DOWNLOAD_ROOT = "https://raw.githubusercontent.com/ageron/handson-ml2/master/"
HOUSING_PATH = os.path.join("datasets", "housing")
HOUSING_URL = DOWNLOAD_ROOT + "datasets/housing/housing.tgz"

def fetch_housing_data():
    if not os.path.isdir(HOUSING_PATH):
        os.makedirs(HOUSING_PATH)
    tgz_path = os.path.join(HOUSING_PATH, "housing.tgz")
    urllib.request.urlretrieve(HOUSING_URL, tgz_path)
    housing_tgz = tarfile.open(tgz_path)
    housing_tgz.extractall(HOUSING_PATH)
    housing_tgz.close()

def load_housing_data( ):
    csv_path = os.path.join(HOUSING_PATH, "housing.csv")
    return pd.read_csv(csv_path)

fetch_housing_data()
housing = load_housing_data()

In [8]:
from sklearn.model_selection import StratifiedShuffleSplit
import numpy as np

housing["income_cat"] = pd.cut(housing["median_income"], bins = [0.,1.5,3.0,4.5,6,np.inf],labels=[1,2,3,4,5])
stratfold = StratifiedShuffleSplit(n_splits=1, test_size=0.2, random_state=42)
for train_index, test_index in stratfold.split(housing, housing["income_cat"]):
    strat_train_set = housing.loc[train_index]
    strat_test_set = housing.loc[test_index]

for set_ in (strat_train_set, strat_test_set, housing):
    set_.drop("income_cat", axis=1, inplace=True)    
    
housing = strat_train_set.drop("median_house_value",axis = 1)

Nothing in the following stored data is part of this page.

-- ==== Sys2Proof/Tests/Slice0.lean ====
section
/-! SUPPORT. Tests and witnesses. Every expected value is written out from spec/95_test_vectors.md, or by hand from the
rule named; a `witness_<Name>` gives a state and operands that meet the hypotheses of the obligation `<Name>`. -/

namespace Sys2Proof.Tests

open Sys2Proof Sys2Proof.Machine

/-! ### WellFormed: a term for each check that the check refuses, and one at the bound that it accepts -/

theorem test_wf_send_too_long : (Instr.send (List.replicate 65536 0)).wf = false := by
  rw [Instr.wf, List.length_replicate]; decide

theorem test_wf_sendHex_too_long : (Instr.sendHex (List.replicate 65536 0x30)).wf = false := by
  rw [Instr.wf, List.length_replicate]; decide

theorem test_wf_time_too_late : (Instr.time (2 ^ 64)).wf = false := by decide

theorem test_wf_bounds_accepted : (Instr.send (List.replicate 65535 0)).wf = true ∧
    (Instr.sendHex (List.replicate 65535 0x30)).wf = true ∧ (Instr.time (2 ^ 64 - 1)).wf = true := by
  rw [Instr.wf, List.length_replicate, Instr.wf, List.length_replicate]; decide

/-! ### Decode: a word for every constructor (V-ENC-1 to V-ENC-9, V-ENC-14), and the refusals -/

theorem test_decode_interrupt : decode [0x01] = some (.edge, []) ∧ decode [0x02] = some (.burstAlarm, []) ∧
    decode [0x03] = some (.frameAlarm, []) ∧ decode [0x04] = some (.txTick, []) := by decide

theorem test_decode_host : decode [0x11] = some (.service, []) ∧ decode [0x12] = some (.read, []) ∧
    decode [0x15] = some (.active, []) := by decide

/-- V-ENC-4 and V-ARB-1: the five masks. -/
theorem test_decode_setup : decode [0x10, 0x07] = some (.setup true true true, []) ∧
    decode [0x10, 0x04] = some (.setup false false true, []) ∧
    decode [0x10, 0x03] = some (.setup true true false, []) ∧
    decode [0x10, 0x00] = some (.setup false false false, []) ∧
    decode [0x10, 0x05] = some (.setup true false true, []) := by decide

/-- V-ENC-5, V-ENC-6, and a record followed by another. -/
theorem test_decode_send : decode [0x13, 0x02, 0x00, 0x01, 0x02] = some (.send [0x01, 0x02], []) ∧
    decode [0x13, 0x00, 0x00] = some (.send [], []) ∧
    decode [0x13, 0x01, 0x00, 0x01, 0x15] = some (.send [0x01], [0x15]) := by decide

/-- V-ENC-7 and V-ENC-14. -/
theorem test_decode_sendHex :
    decode [0x14, 0x04, 0x00, 0x41, 0x31, 0x42, 0x32] = some (.sendHex [0x41, 0x31, 0x42, 0x32], []) ∧
    decode [0x14, 0x03, 0x00, 0x41, 0x31, 0x42] = some (.sendHex [0x41, 0x31, 0x42], []) := by decide

/-- V-ENC-8 and V-ENC-9, and a time whose highest byte is not 0. -/
theorem test_decode_time : decode [0x20, 0x64, 0, 0, 0, 0, 0, 0, 0] = some (.time 100, []) ∧
    decode [0x20, 0x88, 0x13, 0, 0, 0, 0, 0, 0] = some (.time 5000, []) ∧
    decode [0x20, 0, 0, 0, 0, 0, 0, 0, 0x80] = some (.time (2 ^ 63), []) := by decide

/-- V-ENC-10. -/
theorem test_decode_reserved :
    ∀ b ∈ ([0x00, 0x05, 0x0F, 0x16, 0x1F, 0x21, 0xFF] : List Byte), decode [b] = none := by decide

/-- V-ENC-11 (and the lowest reserved mask bit), V-ENC-12, V-ENC-13. -/
theorem test_decode_refused : decode [0x10, 0xF8] = none ∧ decode [0x10, 0x08] = none ∧
    decode [0x13, 0x02, 0x00, 0x01] = none ∧ decode [0x20, 0x01, 0x00] = none ∧ decode [0x10] = none := by decide

/-- The table numbers a record's bits from its first byte; operand bytes it gives no bits are 0. -/
theorem test_decodeTableWord : decodeTableWord 8 0x10 = some (.setup false false false) ∧
    decodeTableWord 16 0x0710 = some (.setup true true true) ∧ decodeTableWord 8 0x13 = some (.send []) ∧
    decodeTableWord 24 0x000213 = some (.send [0, 0]) ∧ decodeTableWord 8 0x20 = some (.time 0) ∧
    decodeTableWord 8 0x00 = none := by decide

theorem test_withFetchWord_runs_the_record :
    step (State.reset.withFetchWord 16 0x0710) = exec (.setup true true true) State.reset ∧
    step (State.reset.withFetchWord 8 0x12) = .refused .notSetup ∧
    step (State.reset.withFetchWord 8 0x00) = .refused .reserved := ⟨rfl, rfl, rfl⟩

/-! ### Single steps. `ready` is the state after SETUP tx,en,rx in TC. -/

/-- After SETUP tx,en,rx (R251, column "all pins"): power-on in this model already holds the zeros (log 5). -/
def ready : State :=
  { State.reset with initialized := true, rxPresent := true, txPresent := true, attached := true }

/-- The next state, if there is one. -/
def after (i : Instr) (s : State) : Option State :=
  match exec i s with
  | .next t => some t
  | _ => none

/-- The state after an edge at `now = 104`, as V-TIME-1 has it. -/
def edged : State :=
  { ready with
    now := 104
    receiving := true
    edgeCount := 3
    burstArmed := true
    burstDeadline := 124
    frameArmed := true
    frameDeadline := 374 }

/-- `edged` with both deadlines come, in the wrong order for FRAME_ALARM (V-TIME-4). -/
def bothDue : State := { edged with now := 374 }

/-- A burst stored, the frame-end alarm due (R117's example: `frame_deadline = 688`). -/
def frameDueState : State :=
  { ready with now := 688, receiving := true, burstIdx := 10, frameArmed := true, frameDeadline := 688 }

/-- Transmitting `[0x01]`: V-TX-1. -/
def sending : State :=
  { ready with
    attached := false
    txw := [0x001, 0x001, 0, 0]
    txTotal := 18
    txActive := true
    txGate := true
    busEnOut := true }

/-- V-TX-3 at the end of a burst phase (after tick 47). -/
def burstEnd : State :=
  { sending with txPhase := .burst, carrierOut := .on, txStarted := true, txBit := 1 }

/-- V-TX-3 at the end of the silence before bit 0 (after tick 39). -/
def silenceEnd : State := { sending with txStarted := true }

/-- V-TX-4 after tick 289. -/
def lastBurstEnd : State := { burstEnd with txBit := 18 }

/-- PendingReenable (R47), as the finish leaves it but for `TXW`. -/
def pending : State :=
  { sending with txActive := false, txFinished := true, txGate := false, busEnOut := false, txBit := 18 }

/-- R202's example: the zero-length frame captured and its boundary marked. -/
def captured : State :=
  { ready with
    frameEnd := true
    burstIdx := 10
    bursts := [30, 4, 4, 4, 4, 4, 4, 4, 4, 8] ++ List.replicate 26 0 }

/-- A valid frame waiting for READ (V-ARB-8). -/
def decoded : State :=
  { ready with frameReady := true, frame := { valid := true, len := 2, data := [0x01, 0x02, 0, 0] } }

/-- V-ARB-1, first row, and R251: SETUP leaves `ready`. -/
theorem test_setup_all_pins : exec (.setup true true true) State.reset = .next ready := rfl

/-- V-ARB-1, fourth row: both configuration faults are recorded, nothing is attached. -/
theorem test_setup_no_pins :
    (after (.setup false false false) State.reset).map (fun t => (t.attached, t.initialized, t.trace)) =
      some (false, true, [.outcome .cfgTxAbsent, .outcome .cfgRxAbsent]) := by decide

/-- V-RX-1. -/
theorem test_edge_first : after .edge { ready with now := 100 } = some
    { ready with
      now := 100, receiving := true, edgeCount := 1, burstArmed := true, burstDeadline := 120, frameArmed := true
      frameDeadline := 370 } := by decide

/-- V-RX-8 and V-RX-2. -/
theorem test_edge_wraps_and_is_lost : (after .edge { edged with edgeCount := 65535 }).map (·.edgeCount) = some 0 ∧
    after .edge { ready with attached := false } = some { ready with attached := false } := by decide

/-- R113's example. -/
theorem test_burstAlarm_stores :
    (after .burstAlarm { edged with now := 124, edgeCount := 30 }).map
        (fun t => (t.bursts.head?, t.edgeCount, t.burstIdx, t.burstArmed, t.frameArmed)) =
      some (some 30, 0, 1, false, true) := by decide

/-- V-RX-7: the 36th burst wraps the index. -/
theorem test_burstAlarm_wraps :
    (after .burstAlarm { edged with now := 124, edgeCount := 1, burstIdx := 35 }).map
        (fun t => (t.bursts[35]?, t.burstIdx)) =
      some (some 1, 0) := by decide

/-- R117's example. -/
theorem test_frameAlarm_marks :
    after .frameAlarm frameDueState =
      some { frameDueState with receiving := false, frameEnd := true, frameArmed := false } := by decide

/-- V-TIME-4: BURST_ALARM goes first, so FRAME_ALARM does not happen. -/
theorem test_frameAlarm_waits_for_burstAlarm :
    (after .frameAlarm bothDue).map (fun t => (t.frameEnd, t.frameArmed)) = some (false, true) ∧
    (after .burstAlarm bothDue).map (·.burstIdx) = some 1 := by decide

/-- V-TX-3, ticks 0, 1, 40 and 48. -/
theorem test_txTick_branches :
    (after .txTick sending).map (fun t => (t.txPhase, t.carrierOut, t.txCount, t.txBit, t.txStarted)) =
      some (.burst, .on, 29, 0, true) ∧
    (after .txTick { burstEnd with txCount := 29 }).map (fun t => (t.txPhase, t.carrierOut, t.txCount)) =
      some (.burst, .on, 28) ∧
    (after .txTick silenceEnd).map (fun t => (t.txPhase, t.carrierOut, t.txCount, t.txBit)) =
      some (.burst, .on, 7, 1) ∧
    (after .txTick burstEnd).map (fun t => (t.txPhase, t.carrierOut, t.txCount, t.txBit)) =
      some (.silence, .off, 9, 1) := by decide

/-- V-TX-4, tick 290, and V-TX-3, tick 58 (a 0 bit). -/
theorem test_txTick_finishes :
    (after .txTick lastBurstEnd).map
        (fun t => (t.carrierOut, t.busEnOut, t.txActive, t.txFinished, t.txGate, arbiter t)) =
      some (.off, false, false, true, false, .pendingReenable) ∧
    (after .txTick { silenceEnd with txBit := 1 }).map (fun t => (t.txCount, t.txBit)) = some (3, 2) := by decide

/-- R202's example. -/
theorem test_service_decodes :
    (after .service captured).map (fun t => (t.frame.valid, t.frame.len, t.frameReady, t.frameEnd, t.burstIdx)) =
      some (true, 0, true, false, 0) ∧
    (after .service captured).map (·.trace) = some [.outcome .ok] := by decide

/-- R203's example, V-ARB-7 (no RX subsystem) and V-ARB-5. -/
theorem test_service_reenables :
    (after .service pending).map (fun t => (t.attached, t.txFinished, arbiter t)) = some (true, false, .idle) ∧
    (after .service { pending with rxPresent := false }).map (fun t => (t.attached, t.txFinished)) =
      some (false, false) ∧
    after .service ready = some ready := by decide

/-- V-ARB-8 and V-ARB-3. -/
theorem test_read_once :
    (after .read decoded).map (fun t => (t.frameReady, t.trace)) =
      some (false, [.notified ['0', '1', '0', '2'],
        .readResult (some { valid := true, len := 2, data := [0x01, 0x02] })]) ∧
    (after .read ready).map (·.trace) = some [.readResult none] := by decide

/-- V-TX-1, V-TX-2: the words, the length, and what START_TIMER leaves. `TXW` above the words is free (U4). -/
theorem test_send_accepted :
    after (.send [0x01]) ready = some { sending with
      txw := [0x001, 0x001, Config.freeTxWord 0 2, Config.freeTxWord 0 3], freeCount := 1, trace := [.outcome .ok] } ∧
    (after (.send [0x01, 0x02]) ready).map (fun t => (t.txw.take 3, t.txTotal)) =
      some ([0x001, 0x002, 0x103], 27) := ⟨rfl, rfl⟩

/-- V-TX-5, V-TX-7, and P2's rejection in PendingReenable. -/
theorem test_send_rejected :
    (after (.send [0, 0, 0]) ready).map (·.txTotal) = some 36 ∧
    after (.send [0, 0, 0, 0]) ready = some { ready with trace := [.outcome .rejSize] } ∧
    after (.send [0, 0, 0, 0]) sending = some { sending with trace := [.outcome .rejBusy] } ∧
    after (.send [0x02]) pending = some { pending with trace := [.outcome .rejBusy] } := by decide

/-- V-HEX-1, V-HEX-4, V-HEX-6. -/
theorem test_sendHex_accepted :
    (after (.sendHex [0x41, 0x31, 0x42, 0x32]) ready).map (fun t => (t.txw.take 3, t.txTotal)) =
      some ([0x0A1, 0x1B2, 0x153], 27) ∧
    after (.sendHex [0x61, 0x31, 0x62, 0x32]) ready = after (.sendHex [0x41, 0x31, 0x42, 0x32]) ready ∧
    (after (.sendHex [0x41, 0x31, 0x42, 0x32, 0x43, 0x33]) ready).map (fun t => (t.txw, t.txTotal)) =
      some ([0x0A1, 0x1B2, 0x1C3, 0x016], 36) := ⟨rfl, rfl, rfl⟩

/-- V-HEX-2, V-HEX-3, V-HEX-7, V-HEX-8, V-HEX-9, V-HEX-10, V-HEX-11. -/
theorem test_sendHex_rejected :
    (after (.sendHex [0x41, 0x31, 0x42]) ready).map (·.trace) = some [.outcome .rejHexOdd] ∧
    (after (.sendHex [0x41, 0x31, 0x47, 0x32]) ready).map (·.trace) = some [.outcome .rejHexDigit] ∧
    (after (.sendHex [0x41, 0x31, 0x42, 0x32, 0x43, 0x33, 0x44, 0x34]) ready).map (·.trace) =
      some [.outcome .rejSize] ∧
    (after (.sendHex [0x41, 0x31, 0x42, 0x32, 0x43, 0x33, 0x44, 0x34, 0x45, 0x35]) ready).map (·.trace) =
      some [.outcome .rejHexLen] ∧
    (after (.sendHex [0x47]) ready).map (·.trace) = some [.outcome .rejHexDigit] ∧
    (after (.sendHex [0x41, 0x31, 0x20, 0x42, 0x32]) ready).map (·.trace) = some [.outcome .rejHexDigit] ∧
    (after (.sendHex [0x41, 0x31, 0x42, 0x32]) sending).map (·.trace) = some [.outcome .rejBusy] := by decide

/-- V-ARB-2, row by row. -/
theorem test_active_table :
    (after .active ready).map (·.trace) = some [.activeResult false] ∧
    (after .active edged).map (·.trace) = some [.activeResult true] ∧
    (after .active sending).map (·.trace) = some [.activeResult true] ∧
    (after .active pending).map (·.trace) = some [.activeResult true] := by decide

/-- V-TIME-1 and V-TIME-2. -/
theorem test_time_moves_to_the_deadline :
    after (.time 124) edged = some { edged with now := 124 } ∧
    (after (.time 125) edged).map (·.now) = some 104 ∧ (after (.time 103) edged).map (·.now) = some 104 ∧
    after (.time 104) edged = some edged := by decide

/-- V-TIME-3, V-TX-8 and the second SETUP of V-ARB-1. -/
theorem test_refusals :
    exec .service State.reset = .refused .notSetup ∧ exec (.time 1000) State.reset = .next State.reset ∧
    exec (.send [0x01]) { ready with txPresent := false } = .refused .txAbsent ∧
    exec (.setup true true true) ready = .refused .resetup := ⟨rfl, rfl, rfl, rfl⟩

/-- R221: the codes of the outcomes. -/
theorem test_outcome_codes :
    ([.ok, .rejBusy, .rejSize, .rejHexDigit, .rejHexOdd, .rejHexLen] ++
      [.decStart, .decLength, .decParity, .decChecksum, .cfgRxAbsent, .cfgTxAbsent] : List OutcomeCode).map
        OutcomeCode.code =
      [0x00, 0x01, 0x02, 0x03, 0x04, 0x05, 0x10, 0x11, 0x12, 0x13, 0x20, 0x21] := by decide

/-! ### Functions: V-PAR-1, V-CKS-1, V-DEC -/

/-- V-PAR-1, the whole table. -/
theorem test_packWord :
    ([0x00, 0x01, 0x02, 0x03, 0x07, 0x16, 0x53, 0x7F, 0x80, 0xA1, 0xB2, 0xC3, 0xFF] : List Byte).map packWord =
      [0x100, 0x001, 0x002, 0x103, 0x007, 0x016, 0x153, 0x07F, 0x080, 0x0A1, 0x1B2, 0x1C3, 0x1FF] := by decide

housing_labels = strat_train_set["median_house_value"].copy()

In [9]:
from sklearn.impute import SimpleImputer

imputer = SimpleImputer(strategy="median")
housing_num = housing.drop("ocean_proximity", axis=1)
imputer.fit(housing_num)

housing_tr = pd.DataFrame(imputer.transform(housing_num), columns=housing_num.columns)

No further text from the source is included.